** GIVEN RECORDS follows **

/-! ## setPort -/

@[simp] theorem setPort_pending (p : Nat) (x : Port) (s : State) : (setPort p x s).pending = s.pending := rfl
@[simp] theorem setPort_held (p : Nat) (x : Port) (s : State) : (setPort p x s).held = s.held := rfl
@[simp] theorem setPort_now (p : Nat) (x : Port) (s : State) : (setPort p x s).now = s.now := rfl
@[simp] theorem setPort_trngCtr (p : Nat) (x : Port) (s : State) : (setPort p x s).trngCtr = s.trngCtr := rfl
@[simp] theorem setPort_freeCtr (p : Nat) (x : Port) (s : State) : (setPort p x s).freeCtr = s.freeCtr := rfl
@[simp] theorem setPort_nextCid (p : Nat) (x : Port) (s : State) : (setPort p x s).nextCid = s.nextCid := rfl
@[simp] theorem setPort_regs (p : Nat) (x : Port) (s : State) : (setPort p x s).regs = s.regs := rfl
@[simp] theorem setPort_latches (p : Nat) (x : Port) (s : State) : (setPort p x s).latches = s.latches := rfl
@[simp] theorem setPort_resp (p : Nat) (x : Port) (s : State) : (setPort p x s).resp = s.resp := rfl
@[simp] theorem setPort_msix (p : Nat) (x : Port) (s : State) : (setPort p x s).msix = s.msix := rfl
@[simp] theorem setPort_hostMem (p : Nat) (x : Port) (s : State) : (setPort p x s).hostMem = s.hostMem := rfl
@[simp] theorem setPort_link (p : Nat) (x : Port) (s : State) : (setPort p x s).link = s.link := rfl
@[simp] theorem setPort_queues (p : Nat) (x : Port) (s : State) : (setPort p x s).queues = s.queues := rfl
@[simp] theorem setPort_intake (p : Nat) (x : Port) (s : State) : (setPort p x s).intake = s.intake := rfl
@[simp] theorem setPort_jobs (p : Nat) (x : Port) (s : State) : (setPort p x s).jobs = s.jobs := rfl
@[simp] theorem setPort_clk (p : Nat) (x : Port) (s : State) : (setPort p x s).clk = s.clk := rfl
@[simp] theorem setPort_units (p : Nat) (x : Port) (s : State) : (setPort p x s).units = s.units := rfl
@[simp] theorem setPort_ledger (p : Nat) (x : Port) (s : State) : (setPort p x s).ledger = s.ledger := rfl
@[simp] theorem setPort_power (p : Nat) (x : Port) (s : State) : (setPort p x s).power = s.power := rfl
@[simp] theorem setPort_flt (p : Nat) (x : Port) (s : State) : (setPort p x s).flt = s.flt := rfl
@[simp] theorem setPort_adnt (p : Nat) (x : Port) (s : State) : (setPort p x s).adnt = s.adnt := rfl
@[simp] theorem setPort_nvm (p : Nat) (x : Port) (s : State) : (setPort p x s).nvm = s.nvm := rfl
@[simp] theorem setPort_dawn (p : Nat) (x : Port) (s : State) : (setPort p x s).dawn = s.dawn := rfl
@[simp] theorem setPort_dlx (p : Nat) (x : Port) (s : State) : (setPort p x s).dlx = s.dlx := rfl
@[simp] theorem setPort_tiles (p : Nat) (x : Port) (s : State) : (setPort p x s).tiles = s.tiles := rfl
@[simp] theorem setPort_stk (p : Nat) (x : Port) (s : State) : (setPort p x s).stk = s.stk := rfl
@[simp] theorem setPort_urng (p : Nat) (x : Port) (s : State) : (setPort p x s).urng = s.urng := rfl
@[simp] theorem setPort_emb (p : Nat) (x : Port) (s : State) : (setPort p x s).emb = s.emb := rfl
@[simp] theorem setPort_lkp (p : Nat) (x : Port) (s : State) : (setPort p x s).lkp = s.lkp := rfl
@[simp] theorem setPort_dtr (p : Nat) (x : Port) (s : State) : (setPort p x s).dtr = s.dtr := rfl
@[simp] theorem setPort_chk (p : Nat) (x : Port) (s : State) : (setPort p x s).chk = s.chk := rfl
@[simp] theorem setPort_fabric (p : Nat) (x : Port) (s : State) : (setPort p x s).fabric = s.fabric := rfl
@[simp] theorem setPort_coreWords (p : Nat) (x : Port) (s : State) : (setPort p x s).coreWords = s.coreWords := rfl
@[simp] theorem setPort_coreHalts (p : Nat) (x : Port) (s : State) : (setPort p x s).coreHalts = s.coreHalts := rfl
@[simp] theorem setPort_savedSeqs (p : Nat) (x : Port) (s : State) : (setPort p x s).savedSeqs = s.savedSeqs := rfl
@[simp] theorem setPort_savedClusters (p : Nat) (x : Port) (s : State) : (setPort p x s).savedClusters = s.savedClusters := rfl
@[simp] theorem setPort_i3c (p : Nat) (x : Port) (s : State) : (setPort p x s).i3c = s.i3c := rfl
@[simp] theorem setPort_pins (p : Nat) (x : Port) (s : State) : (setPort p x s).pins = s.pins := rfl
@[simp] theorem setPort_upsets (p : Nat) (x : Port) (s : State) : (setPort p x s).upsets = s.upsets := rfl

/-! ## updPort -/

@[simp] theorem updPort_pending (p : Nat) (f : Port → Port) (s : State) : (updPort p f s).pending = s.pending := rfl
@[simp] theorem updPort_held (p : Nat) (f : Port → Port) (s : State) : (updPort p f s).held = s.held := rfl
@[simp] theorem updPort_now (p : Nat) (f : Port → Port) (s : State) : (updPort p f s).now = s.now := rfl
@[simp] theorem updPort_trngCtr (p : Nat) (f : Port → Port) (s : State) : (updPort p f s).trngCtr = s.trngCtr := rfl
@[simp] theorem updPort_freeCtr (p : Nat) (f : Port → Port) (s : State) : (updPort p f s).freeCtr = s.freeCtr := rfl
@[simp] theorem updPort_nextCid (p : Nat) (f : Port → Port) (s : State) : (updPort p f s).nextCid = s.nextCid := rfl
@[simp] theorem updPort_regs (p : Nat) (f : Port → Port) (s : State) : (updPort p f s).regs = s.regs := rfl
@[simp] theorem updPort_latches (p : Nat) (f : Port → Port) (s : State) : (updPort p f s).latches = s.latches := rfl
@[simp] theorem updPort_resp (p : Nat) (f : Port → Port) (s : State) : (updPort p f s).resp = s.resp := rfl
@[simp] theorem updPort_msix (p : Nat) (f : Port → Port) (s : State) : (updPort p f s).msix = s.msix := rfl
@[simp] theorem updPort_hostMem (p : Nat) (f : Port → Port) (s : State) : (updPort p f s).hostMem = s.hostMem := rfl
@[simp] theorem updPort_link (p : Nat) (f : Port → Port) (s : State) : (updPort p f s).link = s.link := rfl
@[simp] theorem updPort_queues (p : Nat) (f : Port → Port) (s : State) : (updPort p f s).queues = s.queues := rfl
@[simp] theorem updPort_intake (p : Nat) (f : Port → Port) (s : State) : (updPort p f s).intake = s.intake := rfl
@[simp] theorem updPort_jobs (p : Nat) (f : Port → Port) (s : State) : (updPort p f s).jobs = s.jobs := rfl
@[simp] theorem updPort_clk (p : Nat) (f : Port → Port) (s : State) : (updPort p f s).clk = s.clk := rfl
@[simp] theorem updPort_units (p : Nat) (f : Port → Port) (s : State) : (updPort p f s).units = s.units := rfl
@[simp] theorem updPort_ledger (p : Nat) (f : Port → Port) (s : State) : (updPort p f s).ledger = s.ledger := rfl
@[simp] theorem updPort_power (p : Nat) (f : Port → Port) (s : State) : (updPort p f s).power = s.power := rfl
@[simp] theorem updPort_flt (p : Nat) (f : Port → Port) (s : State) : (updPort p f s).flt = s.flt := rfl
@[simp] theorem updPort_adnt (p : Nat) (f : Port → Port) (s : State) : (updPort p f s).adnt = s.adnt := rfl
@[simp] theorem updPort_nvm (p : Nat) (f : Port → Port) (s : State) : (updPort p f s).nvm = s.nvm := rfl
@[simp] theorem updPort_dawn (p : Nat) (f : Port → Port) (s : State) : (updPort p f s).dawn = s.dawn := rfl
@[simp] theorem updPort_dlx (p : Nat) (f : Port → Port) (s : State) : (updPort p f s).dlx = s.dlx := rfl
@[simp] theorem updPort_tiles (p : Nat) (f : Port → Port) (s : State) : (updPort p f s).tiles = s.tiles := rfl
@[simp] theorem updPort_stk (p : Nat) (f : Port → Port) (s : State) : (updPort p f s).stk = s.stk := rfl
@[simp] theorem updPort_urng (p : Nat) (f : Port → Port) (s : State) : (updPort p f s).urng = s.urng := rfl
@[simp] theorem updPort_emb (p : Nat) (f : Port → Port) (s : State) : (updPort p f s).emb = s.emb := rfl
@[simp] theorem updPort_lkp (p : Nat) (f : Port → Port) (s : State) : (updPort p f s).lkp = s.lkp := rfl
@[simp] theorem updPort_dtr (p : Nat) (f : Port → Port) (s : State) : (updPort p f s).dtr = s.dtr := rfl
@[simp] theorem updPort_chk (p : Nat) (f : Port → Port) (s : State) : (updPort p f s).chk = s.chk := rfl
@[simp] theorem updPort_fabric (p : Nat) (f : Port → Port) (s : State) : (updPort p f s).fabric = s.fabric := rfl
@[simp] theorem updPort_coreWords (p : Nat) (f : Port → Port) (s : State) : (updPort p f s).coreWords = s.coreWords := rfl
@[simp] theorem updPort_coreHalts (p : Nat) (f : Port → Port) (s : State) : (updPort p f s).coreHalts = s.coreHalts := rfl
@[simp] theorem updPort_savedSeqs (p : Nat) (f : Port → Port) (s : State) : (updPort p f s).savedSeqs = s.savedSeqs := rfl
@[simp] theorem updPort_savedClusters (p : Nat) (f : Port → Port) (s : State) : (updPort p f s).savedClusters = s.savedClusters := rfl
@[simp] theorem updPort_i3c (p : Nat) (f : Port → Port) (s : State) : (updPort p f s).i3c = s.i3c := rfl
@[simp] theorem updPort_pins (p : Nat) (f : Port → Port) (s : State) : (updPort p f s).pins = s.pins := rfl
@[simp] theorem updPort_upsets (p : Nat) (f : Port → Port) (s : State) : (updPort p f s).upsets = s.upsets := rfl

** End of GIVEN RECORDS **

» **GOAL OF THE EXERCISE**: Nothing but a number is wanted here: how many lines of the material contain the string "savedSeqs".

» **ANSWER AREA**: 2